Several Oracle DBAs I’ve met proudly proclaim that Oracle was the “first relational database”. Oracle was “commercially available” as a relational database before DB2 in June of 1979 (http://en.wikipedia.org/wiki/Oracle_Corporation). IBM had “System R” internally before that, and “SQL/DS” in in 1981 (later renamed to DB2 for VM/VSE). DB2 as such was released in 1983.
More recent DB2 history
What we call DB2 UDB or DB2 for LUW first became available in the early 90’s. At that time, it included OS/2 support as well.
It gets hairy when you try to describe the dramatic changes in the product since its inception. Many either Oracle or DB2 or some other RDBMS could lay claim to as being the “first” to implement or the first to implement in a certain way. RDBMSes sure have come a long way since initial inception.

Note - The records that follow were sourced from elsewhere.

-- ==== Sys2Proof/Machine/Mem.lean ====
section
/-! DEFINITION. Bytes by address: the one place where a memory is read and written. -/

namespace Sys2Proof.Machine

/-- The byte at an address in a list of cells; an unlisted address reads as 0. -/
def readCells : List Host.Cell → Nat → Byte
  | [], _ => 0
  | (k, x) :: rest, a => if k = a then x else readCells rest a

/-- The cells with one byte replaced, addresses kept rising and no zero listed. -/
def writeCells : List Host.Cell → Nat → Byte → List Host.Cell
  | [], a, x => if x = 0 then [] else [(a, x)]
  | (k, y) :: rest, a, x =>
    if k = a then (if x = 0 then writeCells rest a 0 else (a, x) :: rest)
    else if x ≠ 0 ∧ a < k then (a, x) :: (k, y) :: rest
    else (k, y) :: writeCells rest a x

/-- Addresses strictly rising from a bound on, and no listed zero. -/
def cellsOk : Nat → List Host.Cell → Bool
  | _, [] => true
  | lo, (k, x) :: rest => decide (lo ≤ k) && x != 0 && cellsOk (k + 1) rest

/-- The canonical form of a memory. -/
def Memory.wf (m : Memory) : Bool := cellsOk 0 m.cells

def Memory.readByte (m : Memory) (a : Nat) : Byte := readCells m.cells a
def Memory.writeByte (m : Memory) (a : Nat) (x : Byte) : Memory := ⟨writeCells m.cells a x⟩

/-- `n` bytes from an address up. -/
def Memory.read (m : Memory) (a : Nat) : Nat → List Byte
  | 0 => []
  | n + 1 => m.readByte a :: m.read (a + 1) n

/-- Bytes written from an address up. -/
def Memory.write (m : Memory) (a : Nat) : List Byte → Memory
  | [] => m
  | x :: xs => (m.writeByte a x).write (a + 1) xs

/-- A little-endian number of `n` bytes (R3). -/
def Memory.readNat (m : Memory) (a n : Nat) : Nat := ofBytesLE (m.read a n)
def Memory.writeNat (m : Memory) (a n x : Nat) : Memory := m.write a (bytesLE n x)

/-- A sorted list of block or unit numbers without repeats. -/
def insertNat (x : Nat) : List Nat → List Nat
  | [] => [x]
  | y :: ys => if x < y then x :: y :: ys else if x = y then y :: ys else y :: insertNat x ys

def removeNat (x : Nat) (xs : List Nat) : List Nat := xs.filter (· != x)

/-- A set of blocks with one put in or taken out. -/
def setNat (x : Nat) (on : Bool) (xs : List Nat) : List Nat := if on then insertNat x xs else removeNat x xs

end Sys2Proof.Machine
end

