/-- One cc of a core's kernel engine (R208, R209, R211). `given` stands for the primary's bundle when one is given. Late data freezes the
whole domain before anything is written (R51); that of a secondary whose bundle a collision keeps back does not, for its kc is not at
issue in that cc: the model's choice (log 78). The engine's clock runs on in a stopped engine, so that a LOCK's hold ends (R262). -/
def engineCc (k : CoreSt) (me : CoreId) (peers : List CoreId) (given : Option (List Instr)) : CycleOut :=
  let k := k.tick
  let second := k.eng.secondary.any KernelRun.live
  let fair := second && decide (Config.fairness ≤ k.eng.blocked)
  let collide := k.collides given
  let quiet (k : CoreSt) : CycleOut := ⟨k, [], none⟩
  if k.eng.stopped.isSome || k.halt.isSome then quiet k
  else if k.eng.primary.any KernelRun.late || (fair || !collide) && k.eng.secondary.any KernelRun.late then quiet k.landingFreeze
  else
    let k := k.settle
    let second := k.eng.secondary.any KernelRun.live
    if fair && second then
      -- the fairness cc: the secondary alone, the primary frozen
      let p := planRun k .secondary me peers none
      if p.freezes then quiet k.landingFreeze
      else if p.breaks then ⟨k, [], some .secondary⟩
      else
        let k := { k with eng := { k.eng with blocked := 0 } }
        let k := ((k.frozen 1 fun f => { f with fairness := f.fairness + 1 }).carry .secondary p).tickRates true
        ⟨k.bankFreeze (bankExtra p.units), p.remotes, none⟩
    else
      let p := planRun k .primary me peers given
      let q := if second && !collide then planRun k .secondary me peers none else .idle
      if p.freezes || q.freezes then quiet k.landingFreeze
      else if p.breaks then ⟨k, [], some .primary⟩
      else if q.breaks then ⟨k, [], some .secondary⟩
      else
        let blocked := if second && !q.issues then k.eng.blocked + 1 else 0
        let k' := { k with eng := { k.eng with blocked := blocked } }
        let k' := ((k'.carry .primary p).carry .secondary q).tickRates false
        ⟨k'.bankFreeze (bankExtra (p.units ++ q.units)), p.remotes ++ q.remotes, none⟩

end Sys2Proof.Machine
end

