-- ==== Sys2Proof/Machine/Crc.lean ====
section
/-! DEFINITION. The cyclic checks: CRC-32 of images and flits, CRC-16 of blocks in transit (R365, R384, R396). -/

namespace Sys2Proof.Machine

/-- CRC-32 of IEEE 802.3 (R365): the register after `n` bits, reflected. -/
def crcBits : Nat → Word → Word
  | 0, r => r
  | n + 1, r => crcBits n (if r.getLsbD 0 then (r >>> 1) ^^^ 0xEDB88320 else r >>> 1)
def crc32 (bs : List Byte) : Word := ~~~(bs.foldl (fun r b => crcBits 8 (r ^^^ b.setWidth 32)) (-1))

/-- CRC-16 with polynomial 0x1021 and initial value 0xFFFF (R384), the high bit first (log 58): the register after `n` bits. -/
def crc16Bits : Nat → BitVec 16 → BitVec 16
  | 0, r => r
  | n + 1, r => crc16Bits n (if r.getLsbD 15 then (r <<< 1) ^^^ 0x1021 else r <<< 1)
def crc16 (bs : List Byte) : BitVec 16 := bs.foldl (fun r b => crc16Bits 8 (r ^^^ (BitVec.setWidth 16 b <<< (8 : Nat)))) 0xFFFF

end Sys2Proof.Machine
end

I started as a DBA back in 2001 – shortly after DB2 UDB version 7 became available, and worked on versions as old as 5. Enhancements that I particularly remember are: Compressed backups, online LOAD, LOAD without locking the whole tablespace, online REORG, ability to shrink DMS tablespaces, all of the online memory changes and STMM, moving archive logging away from userexit and into the db cfg, drastic locking changes with both registry parameters and the new currently committed behavior, drastic improvements in data propagator, HADR, and TSA integration for HADR. They say the GUI is better with each version, and I do give it a try from time to time, but I’ve never really been fond of GUIS. There are other things I know about and think sound great, but I just haven’t gotten a chance to try yet, like data compression, true XML, and PureScale.
Relational vs. NoSQL
This is a debate I hear from developers from time to time. They question the need to even use a relational database. I’m obviously very biased on this topic, but I just don’t think that NoSQL databases I’ve seen provide the transaction control, concurrency, and flexibility that a relational database can provide. If all you’re using a database for is to store static settings, well, yeah, NoSQL might be better for that – but if you’re running an OLTP database with concurrent users, I just don’t see NoSQL as a viable option.
So, want to argue or agree with me on anything? Comments are always welcome, even if it’s to point out something I missed or something that I’m wrong on. If anyone has nice detailed links or documents on DB2 or database history, I’d love to read them.
Corrected/updated on 2/6/2012 based on user comment.